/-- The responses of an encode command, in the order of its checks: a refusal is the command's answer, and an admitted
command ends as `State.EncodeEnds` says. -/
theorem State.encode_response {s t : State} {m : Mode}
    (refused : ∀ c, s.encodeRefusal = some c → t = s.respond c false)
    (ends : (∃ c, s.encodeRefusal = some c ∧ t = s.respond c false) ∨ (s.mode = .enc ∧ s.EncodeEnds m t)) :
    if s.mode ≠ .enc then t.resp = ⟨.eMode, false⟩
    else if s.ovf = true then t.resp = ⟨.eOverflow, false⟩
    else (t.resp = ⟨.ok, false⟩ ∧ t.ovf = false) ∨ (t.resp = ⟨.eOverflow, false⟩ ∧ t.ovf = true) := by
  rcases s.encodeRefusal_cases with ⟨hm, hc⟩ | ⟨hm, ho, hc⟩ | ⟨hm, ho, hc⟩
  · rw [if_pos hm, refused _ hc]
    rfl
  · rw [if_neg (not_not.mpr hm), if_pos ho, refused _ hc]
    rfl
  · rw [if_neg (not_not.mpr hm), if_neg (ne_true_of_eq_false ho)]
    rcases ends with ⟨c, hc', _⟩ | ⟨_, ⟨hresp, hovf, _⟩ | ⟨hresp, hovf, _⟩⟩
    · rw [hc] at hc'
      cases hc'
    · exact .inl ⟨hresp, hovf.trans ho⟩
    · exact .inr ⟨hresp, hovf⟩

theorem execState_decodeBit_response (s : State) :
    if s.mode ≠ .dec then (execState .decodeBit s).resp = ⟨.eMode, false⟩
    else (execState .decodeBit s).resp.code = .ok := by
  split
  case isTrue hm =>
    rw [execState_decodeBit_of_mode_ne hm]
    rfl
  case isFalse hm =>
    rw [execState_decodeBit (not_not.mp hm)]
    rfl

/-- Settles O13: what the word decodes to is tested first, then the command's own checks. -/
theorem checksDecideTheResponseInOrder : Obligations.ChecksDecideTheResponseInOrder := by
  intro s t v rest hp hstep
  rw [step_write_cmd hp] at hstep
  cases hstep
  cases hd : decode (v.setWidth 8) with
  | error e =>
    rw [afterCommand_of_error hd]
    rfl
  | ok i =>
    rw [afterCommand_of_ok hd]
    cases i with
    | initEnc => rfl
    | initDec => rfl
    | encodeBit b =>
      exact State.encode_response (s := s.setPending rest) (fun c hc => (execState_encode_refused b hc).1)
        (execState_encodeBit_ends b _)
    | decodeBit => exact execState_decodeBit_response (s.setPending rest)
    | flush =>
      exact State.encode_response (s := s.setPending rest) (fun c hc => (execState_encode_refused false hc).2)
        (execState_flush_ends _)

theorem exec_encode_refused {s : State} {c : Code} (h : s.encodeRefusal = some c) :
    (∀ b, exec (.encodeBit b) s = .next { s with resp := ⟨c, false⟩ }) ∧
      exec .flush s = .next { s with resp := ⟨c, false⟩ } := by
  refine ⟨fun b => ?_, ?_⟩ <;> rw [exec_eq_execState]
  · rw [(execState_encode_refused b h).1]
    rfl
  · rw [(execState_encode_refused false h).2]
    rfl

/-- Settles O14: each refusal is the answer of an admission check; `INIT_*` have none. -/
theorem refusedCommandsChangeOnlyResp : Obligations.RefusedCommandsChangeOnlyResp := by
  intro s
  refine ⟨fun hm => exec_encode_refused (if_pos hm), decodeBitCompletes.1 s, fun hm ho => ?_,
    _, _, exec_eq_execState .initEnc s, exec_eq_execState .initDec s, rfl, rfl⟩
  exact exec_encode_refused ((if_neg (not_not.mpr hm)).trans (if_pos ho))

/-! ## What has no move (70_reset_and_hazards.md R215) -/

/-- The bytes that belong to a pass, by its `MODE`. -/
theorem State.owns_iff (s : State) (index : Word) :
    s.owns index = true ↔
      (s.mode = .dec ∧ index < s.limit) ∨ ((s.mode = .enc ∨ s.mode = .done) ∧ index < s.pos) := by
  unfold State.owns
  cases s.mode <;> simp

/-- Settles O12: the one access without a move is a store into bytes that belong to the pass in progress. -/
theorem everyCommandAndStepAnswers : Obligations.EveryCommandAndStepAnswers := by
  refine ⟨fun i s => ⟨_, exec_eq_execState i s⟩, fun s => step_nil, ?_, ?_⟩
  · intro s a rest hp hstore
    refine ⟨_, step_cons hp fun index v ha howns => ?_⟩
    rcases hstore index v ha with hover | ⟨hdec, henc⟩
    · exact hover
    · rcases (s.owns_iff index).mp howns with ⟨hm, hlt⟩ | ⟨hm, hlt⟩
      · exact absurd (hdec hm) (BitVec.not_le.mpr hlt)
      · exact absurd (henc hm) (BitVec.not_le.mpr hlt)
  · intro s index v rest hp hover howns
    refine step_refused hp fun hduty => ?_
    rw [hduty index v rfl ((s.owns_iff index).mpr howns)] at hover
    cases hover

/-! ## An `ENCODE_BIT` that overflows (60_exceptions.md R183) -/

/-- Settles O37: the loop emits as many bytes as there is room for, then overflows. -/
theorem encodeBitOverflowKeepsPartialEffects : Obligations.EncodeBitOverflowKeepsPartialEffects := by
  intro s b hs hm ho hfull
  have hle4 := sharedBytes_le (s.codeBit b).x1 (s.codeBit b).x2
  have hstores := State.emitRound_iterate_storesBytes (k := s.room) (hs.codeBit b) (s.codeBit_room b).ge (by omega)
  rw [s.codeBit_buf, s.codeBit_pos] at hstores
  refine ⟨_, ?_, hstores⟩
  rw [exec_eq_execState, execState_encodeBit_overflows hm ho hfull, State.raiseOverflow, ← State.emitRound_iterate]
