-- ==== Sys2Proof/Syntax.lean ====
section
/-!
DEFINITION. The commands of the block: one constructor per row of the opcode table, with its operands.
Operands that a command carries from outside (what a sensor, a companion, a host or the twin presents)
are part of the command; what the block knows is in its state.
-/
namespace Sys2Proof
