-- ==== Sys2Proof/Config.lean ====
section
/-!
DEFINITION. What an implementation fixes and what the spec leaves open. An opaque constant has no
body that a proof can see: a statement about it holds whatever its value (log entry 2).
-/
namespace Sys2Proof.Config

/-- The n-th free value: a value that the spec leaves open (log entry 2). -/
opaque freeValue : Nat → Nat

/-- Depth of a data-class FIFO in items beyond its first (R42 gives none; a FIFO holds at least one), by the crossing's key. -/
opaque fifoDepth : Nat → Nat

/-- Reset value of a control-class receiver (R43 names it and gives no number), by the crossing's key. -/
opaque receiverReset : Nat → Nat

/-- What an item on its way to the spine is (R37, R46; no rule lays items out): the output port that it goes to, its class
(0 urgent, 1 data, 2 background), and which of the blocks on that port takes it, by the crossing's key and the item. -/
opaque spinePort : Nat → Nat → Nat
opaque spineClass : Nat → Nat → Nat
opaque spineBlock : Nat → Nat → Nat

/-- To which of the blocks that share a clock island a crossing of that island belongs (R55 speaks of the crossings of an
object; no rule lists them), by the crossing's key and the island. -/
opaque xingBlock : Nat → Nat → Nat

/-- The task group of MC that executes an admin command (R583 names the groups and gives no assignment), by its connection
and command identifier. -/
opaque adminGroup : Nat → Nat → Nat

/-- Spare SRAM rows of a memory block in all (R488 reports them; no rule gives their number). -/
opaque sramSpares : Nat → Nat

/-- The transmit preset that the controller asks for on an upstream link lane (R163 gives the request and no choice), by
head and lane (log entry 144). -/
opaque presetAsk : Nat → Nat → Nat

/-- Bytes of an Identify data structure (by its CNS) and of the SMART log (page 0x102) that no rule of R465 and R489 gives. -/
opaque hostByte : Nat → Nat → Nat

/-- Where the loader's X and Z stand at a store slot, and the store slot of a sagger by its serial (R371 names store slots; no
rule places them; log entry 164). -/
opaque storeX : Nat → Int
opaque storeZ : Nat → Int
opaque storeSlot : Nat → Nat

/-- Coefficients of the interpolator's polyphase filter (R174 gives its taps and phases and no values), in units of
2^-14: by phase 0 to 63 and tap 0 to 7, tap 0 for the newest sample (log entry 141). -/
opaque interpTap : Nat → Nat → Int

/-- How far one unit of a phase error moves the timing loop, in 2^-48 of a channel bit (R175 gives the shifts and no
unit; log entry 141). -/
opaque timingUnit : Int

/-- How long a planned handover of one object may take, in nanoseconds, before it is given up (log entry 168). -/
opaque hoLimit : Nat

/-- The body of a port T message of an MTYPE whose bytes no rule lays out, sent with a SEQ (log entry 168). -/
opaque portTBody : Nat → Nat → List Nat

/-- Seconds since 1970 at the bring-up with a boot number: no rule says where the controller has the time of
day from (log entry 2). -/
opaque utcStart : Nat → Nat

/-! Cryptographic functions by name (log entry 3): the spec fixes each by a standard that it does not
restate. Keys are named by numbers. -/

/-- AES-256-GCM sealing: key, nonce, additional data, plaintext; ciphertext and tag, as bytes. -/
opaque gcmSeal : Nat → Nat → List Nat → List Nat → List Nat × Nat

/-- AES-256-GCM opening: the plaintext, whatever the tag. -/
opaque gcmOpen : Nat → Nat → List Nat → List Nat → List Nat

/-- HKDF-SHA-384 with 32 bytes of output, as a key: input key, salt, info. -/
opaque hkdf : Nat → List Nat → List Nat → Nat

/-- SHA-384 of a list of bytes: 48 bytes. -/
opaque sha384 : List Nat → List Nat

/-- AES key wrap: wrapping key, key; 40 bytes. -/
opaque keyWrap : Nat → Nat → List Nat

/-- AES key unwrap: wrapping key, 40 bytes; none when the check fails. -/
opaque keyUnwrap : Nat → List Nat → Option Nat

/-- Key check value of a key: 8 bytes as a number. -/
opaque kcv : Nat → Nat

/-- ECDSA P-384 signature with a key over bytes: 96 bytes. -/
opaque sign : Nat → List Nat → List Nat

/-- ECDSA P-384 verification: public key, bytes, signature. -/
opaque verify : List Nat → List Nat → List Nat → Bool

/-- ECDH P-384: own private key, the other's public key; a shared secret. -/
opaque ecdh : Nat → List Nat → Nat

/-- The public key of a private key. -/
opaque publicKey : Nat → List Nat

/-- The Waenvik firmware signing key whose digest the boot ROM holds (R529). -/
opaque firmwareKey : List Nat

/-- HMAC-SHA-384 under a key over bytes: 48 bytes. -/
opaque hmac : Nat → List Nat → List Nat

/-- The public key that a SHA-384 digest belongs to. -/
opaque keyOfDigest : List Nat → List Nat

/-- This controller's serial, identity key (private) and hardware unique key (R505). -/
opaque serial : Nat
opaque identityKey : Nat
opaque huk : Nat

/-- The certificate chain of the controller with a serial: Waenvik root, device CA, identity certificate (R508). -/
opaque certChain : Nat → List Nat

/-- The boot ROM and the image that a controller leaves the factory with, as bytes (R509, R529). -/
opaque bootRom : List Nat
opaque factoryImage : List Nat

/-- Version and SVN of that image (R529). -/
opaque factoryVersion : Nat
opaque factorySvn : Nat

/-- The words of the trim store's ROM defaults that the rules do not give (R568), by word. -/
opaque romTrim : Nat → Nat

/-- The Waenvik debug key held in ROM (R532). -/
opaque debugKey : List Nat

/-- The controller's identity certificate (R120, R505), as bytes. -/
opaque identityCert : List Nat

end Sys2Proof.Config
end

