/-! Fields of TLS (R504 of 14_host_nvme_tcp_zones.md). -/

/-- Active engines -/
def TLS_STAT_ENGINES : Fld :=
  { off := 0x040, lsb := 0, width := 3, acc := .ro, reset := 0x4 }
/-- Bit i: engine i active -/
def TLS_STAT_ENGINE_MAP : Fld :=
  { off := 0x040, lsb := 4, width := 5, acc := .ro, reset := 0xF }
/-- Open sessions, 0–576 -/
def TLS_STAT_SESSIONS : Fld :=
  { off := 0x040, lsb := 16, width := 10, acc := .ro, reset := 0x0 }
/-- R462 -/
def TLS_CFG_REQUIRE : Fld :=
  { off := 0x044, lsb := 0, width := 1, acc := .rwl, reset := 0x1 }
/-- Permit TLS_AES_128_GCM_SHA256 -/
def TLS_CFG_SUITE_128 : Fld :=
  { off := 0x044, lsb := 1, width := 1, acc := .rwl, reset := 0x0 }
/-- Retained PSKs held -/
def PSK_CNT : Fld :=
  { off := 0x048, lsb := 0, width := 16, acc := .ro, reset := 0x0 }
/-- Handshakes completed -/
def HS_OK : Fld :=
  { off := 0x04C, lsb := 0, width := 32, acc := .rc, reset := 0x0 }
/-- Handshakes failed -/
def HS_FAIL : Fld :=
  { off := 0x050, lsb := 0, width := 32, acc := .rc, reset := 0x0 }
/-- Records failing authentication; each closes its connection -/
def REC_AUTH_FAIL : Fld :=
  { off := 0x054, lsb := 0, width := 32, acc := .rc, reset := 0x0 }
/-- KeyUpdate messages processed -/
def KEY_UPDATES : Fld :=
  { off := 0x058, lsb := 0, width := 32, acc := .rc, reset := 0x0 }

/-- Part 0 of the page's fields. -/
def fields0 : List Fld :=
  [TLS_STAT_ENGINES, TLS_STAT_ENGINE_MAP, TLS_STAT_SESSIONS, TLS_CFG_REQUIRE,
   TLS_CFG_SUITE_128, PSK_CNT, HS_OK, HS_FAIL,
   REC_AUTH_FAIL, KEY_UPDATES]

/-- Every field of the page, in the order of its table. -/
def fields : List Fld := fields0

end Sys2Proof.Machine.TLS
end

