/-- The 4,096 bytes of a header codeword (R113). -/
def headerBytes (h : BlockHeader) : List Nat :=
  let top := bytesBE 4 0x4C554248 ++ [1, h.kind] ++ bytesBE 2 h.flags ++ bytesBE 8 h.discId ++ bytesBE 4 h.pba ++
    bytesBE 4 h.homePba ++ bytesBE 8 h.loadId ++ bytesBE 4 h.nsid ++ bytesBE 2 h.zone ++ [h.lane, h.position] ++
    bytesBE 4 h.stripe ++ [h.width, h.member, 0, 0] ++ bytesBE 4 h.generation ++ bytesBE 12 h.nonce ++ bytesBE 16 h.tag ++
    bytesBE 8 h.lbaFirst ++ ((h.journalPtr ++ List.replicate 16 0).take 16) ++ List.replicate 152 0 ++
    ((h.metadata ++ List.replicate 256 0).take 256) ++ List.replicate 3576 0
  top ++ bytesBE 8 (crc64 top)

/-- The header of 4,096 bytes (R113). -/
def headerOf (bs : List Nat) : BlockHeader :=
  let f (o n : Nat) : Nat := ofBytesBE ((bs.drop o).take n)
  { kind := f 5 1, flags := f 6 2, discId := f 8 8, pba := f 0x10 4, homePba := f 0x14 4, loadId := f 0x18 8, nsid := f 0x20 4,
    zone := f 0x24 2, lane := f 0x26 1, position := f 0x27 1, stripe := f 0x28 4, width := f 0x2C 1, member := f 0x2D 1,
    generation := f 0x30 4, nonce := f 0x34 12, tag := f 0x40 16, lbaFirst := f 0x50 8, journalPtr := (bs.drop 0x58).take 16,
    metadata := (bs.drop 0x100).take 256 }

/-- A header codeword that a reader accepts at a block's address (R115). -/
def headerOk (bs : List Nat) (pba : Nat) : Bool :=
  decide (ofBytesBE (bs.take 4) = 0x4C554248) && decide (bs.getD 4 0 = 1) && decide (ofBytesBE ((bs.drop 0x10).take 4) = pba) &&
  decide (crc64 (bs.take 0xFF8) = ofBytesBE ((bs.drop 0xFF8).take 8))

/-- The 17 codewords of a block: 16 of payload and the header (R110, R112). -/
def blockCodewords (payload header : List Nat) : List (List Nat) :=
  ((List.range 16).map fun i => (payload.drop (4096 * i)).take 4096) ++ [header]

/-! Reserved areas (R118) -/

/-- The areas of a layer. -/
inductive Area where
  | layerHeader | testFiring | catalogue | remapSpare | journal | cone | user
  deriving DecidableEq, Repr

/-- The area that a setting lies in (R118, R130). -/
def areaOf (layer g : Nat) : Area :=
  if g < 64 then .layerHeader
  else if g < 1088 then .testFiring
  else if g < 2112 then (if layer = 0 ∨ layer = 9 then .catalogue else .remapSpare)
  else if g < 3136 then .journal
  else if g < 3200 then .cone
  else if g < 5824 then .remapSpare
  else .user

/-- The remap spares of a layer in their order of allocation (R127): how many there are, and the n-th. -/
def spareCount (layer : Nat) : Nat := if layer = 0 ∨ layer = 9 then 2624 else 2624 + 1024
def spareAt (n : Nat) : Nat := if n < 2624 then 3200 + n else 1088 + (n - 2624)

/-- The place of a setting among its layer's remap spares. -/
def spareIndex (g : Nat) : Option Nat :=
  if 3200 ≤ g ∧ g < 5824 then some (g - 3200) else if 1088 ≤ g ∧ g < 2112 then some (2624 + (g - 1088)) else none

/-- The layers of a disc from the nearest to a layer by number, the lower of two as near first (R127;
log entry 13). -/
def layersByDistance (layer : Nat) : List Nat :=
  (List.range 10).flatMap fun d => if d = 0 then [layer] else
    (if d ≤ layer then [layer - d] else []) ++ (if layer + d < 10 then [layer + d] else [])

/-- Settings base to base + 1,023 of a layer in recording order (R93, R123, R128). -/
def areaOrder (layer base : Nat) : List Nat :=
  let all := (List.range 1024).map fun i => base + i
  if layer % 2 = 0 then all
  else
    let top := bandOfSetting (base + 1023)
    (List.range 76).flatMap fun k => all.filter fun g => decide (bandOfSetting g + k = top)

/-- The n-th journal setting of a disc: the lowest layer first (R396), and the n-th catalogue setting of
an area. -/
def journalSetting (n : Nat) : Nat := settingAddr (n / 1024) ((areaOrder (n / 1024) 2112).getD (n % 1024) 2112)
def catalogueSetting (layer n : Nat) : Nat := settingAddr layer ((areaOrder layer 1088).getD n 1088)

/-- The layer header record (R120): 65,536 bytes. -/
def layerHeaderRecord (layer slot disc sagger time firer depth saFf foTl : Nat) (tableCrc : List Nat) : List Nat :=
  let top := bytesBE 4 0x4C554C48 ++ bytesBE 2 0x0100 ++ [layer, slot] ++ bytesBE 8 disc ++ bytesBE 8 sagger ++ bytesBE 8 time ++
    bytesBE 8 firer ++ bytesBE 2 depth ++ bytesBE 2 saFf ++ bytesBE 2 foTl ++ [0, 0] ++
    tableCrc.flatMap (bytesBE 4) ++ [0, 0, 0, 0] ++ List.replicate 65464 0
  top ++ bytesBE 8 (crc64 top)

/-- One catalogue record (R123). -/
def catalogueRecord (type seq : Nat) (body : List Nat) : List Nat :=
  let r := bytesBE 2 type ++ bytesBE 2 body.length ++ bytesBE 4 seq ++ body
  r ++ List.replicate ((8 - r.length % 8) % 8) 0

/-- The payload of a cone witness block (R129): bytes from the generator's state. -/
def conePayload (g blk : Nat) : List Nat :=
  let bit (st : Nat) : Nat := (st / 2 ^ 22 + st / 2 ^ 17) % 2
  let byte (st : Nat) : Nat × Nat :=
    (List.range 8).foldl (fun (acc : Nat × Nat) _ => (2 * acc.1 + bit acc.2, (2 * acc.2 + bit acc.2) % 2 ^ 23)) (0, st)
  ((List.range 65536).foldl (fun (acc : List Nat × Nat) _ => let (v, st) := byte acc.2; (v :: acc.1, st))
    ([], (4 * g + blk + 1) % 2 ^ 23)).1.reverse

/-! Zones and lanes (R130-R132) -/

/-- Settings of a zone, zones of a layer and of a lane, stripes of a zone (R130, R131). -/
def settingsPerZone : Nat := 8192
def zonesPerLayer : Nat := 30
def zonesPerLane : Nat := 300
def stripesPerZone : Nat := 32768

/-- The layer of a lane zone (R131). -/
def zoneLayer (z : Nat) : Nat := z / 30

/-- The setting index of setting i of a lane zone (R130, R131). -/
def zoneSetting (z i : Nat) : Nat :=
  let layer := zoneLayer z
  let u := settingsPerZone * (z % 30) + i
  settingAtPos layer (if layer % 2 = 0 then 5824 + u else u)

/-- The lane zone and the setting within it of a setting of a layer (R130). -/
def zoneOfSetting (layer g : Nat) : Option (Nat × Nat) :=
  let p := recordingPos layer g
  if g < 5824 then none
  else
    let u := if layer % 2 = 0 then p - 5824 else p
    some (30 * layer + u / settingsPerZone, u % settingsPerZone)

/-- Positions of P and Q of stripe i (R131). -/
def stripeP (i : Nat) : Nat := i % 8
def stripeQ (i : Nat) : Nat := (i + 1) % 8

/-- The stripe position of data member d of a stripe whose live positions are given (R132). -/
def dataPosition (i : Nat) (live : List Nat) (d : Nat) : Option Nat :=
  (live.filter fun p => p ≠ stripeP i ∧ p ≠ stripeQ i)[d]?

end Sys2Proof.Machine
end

» **Task details**
Would you please write out, exactly and with no other lines, the stretch of the listing above from the line containing "cases hover" through the line containing "opaque receiverReset : Nat → Nat"?

» **Response to the task**
    cases hover

/-! ## An `ENCODE_BIT` that overflows (60_exceptions.md R183) -/

/-- Settles O37: the loop emits as many bytes as there is room for, then overflows. -/
theorem encodeBitOverflowKeepsPartialEffects : Obligations.EncodeBitOverflowKeepsPartialEffects := by
  intro s b hs hm ho hfull
  have hle4 := sharedBytes_le (s.codeBit b).x1 (s.codeBit b).x2
  have hstores := State.emitRound_iterate_storesBytes (k := s.room) (hs.codeBit b) (s.codeBit_room b).ge (by omega)
  rw [s.codeBit_buf, s.codeBit_pos] at hstores
  refine ⟨_, ?_, hstores⟩
  rw [exec_eq_execState, execState_encodeBit_overflows hm ho hfull, State.raiseOverflow, ← State.emitRound_iterate]
-- ==== Sys2Proof/Syntax.lean ====
section
/-!
DEFINITION. The commands of the block: one constructor per row of the opcode table, with its operands.
Operands that a command carries from outside (what a sensor, a companion, a host or the twin presents)
are part of the command; what the block knows is in its state.
-/
namespace Sys2Proof
-- ==== Sys2Proof/Config.lean ====
section
/-!
DEFINITION. What an implementation fixes and what the spec leaves open. An opaque constant has no
body that a proof can see: a statement about it holds whatever its value (log entry 2).
-/
namespace Sys2Proof.Config

/-- The n-th free value: a value that the spec leaves open (log entry 2). -/
opaque freeValue : Nat → Nat

/-- Depth of a data-class FIFO in items beyond its first (R42 gives none; a FIFO holds at least one), by the crossing's key. -/
opaque fifoDepth : Nat → Nat

/-- Reset value of a control-class receiver (R43 names it and gives no number), by the crossing's key. -/
opaque receiverReset : Nat → Nat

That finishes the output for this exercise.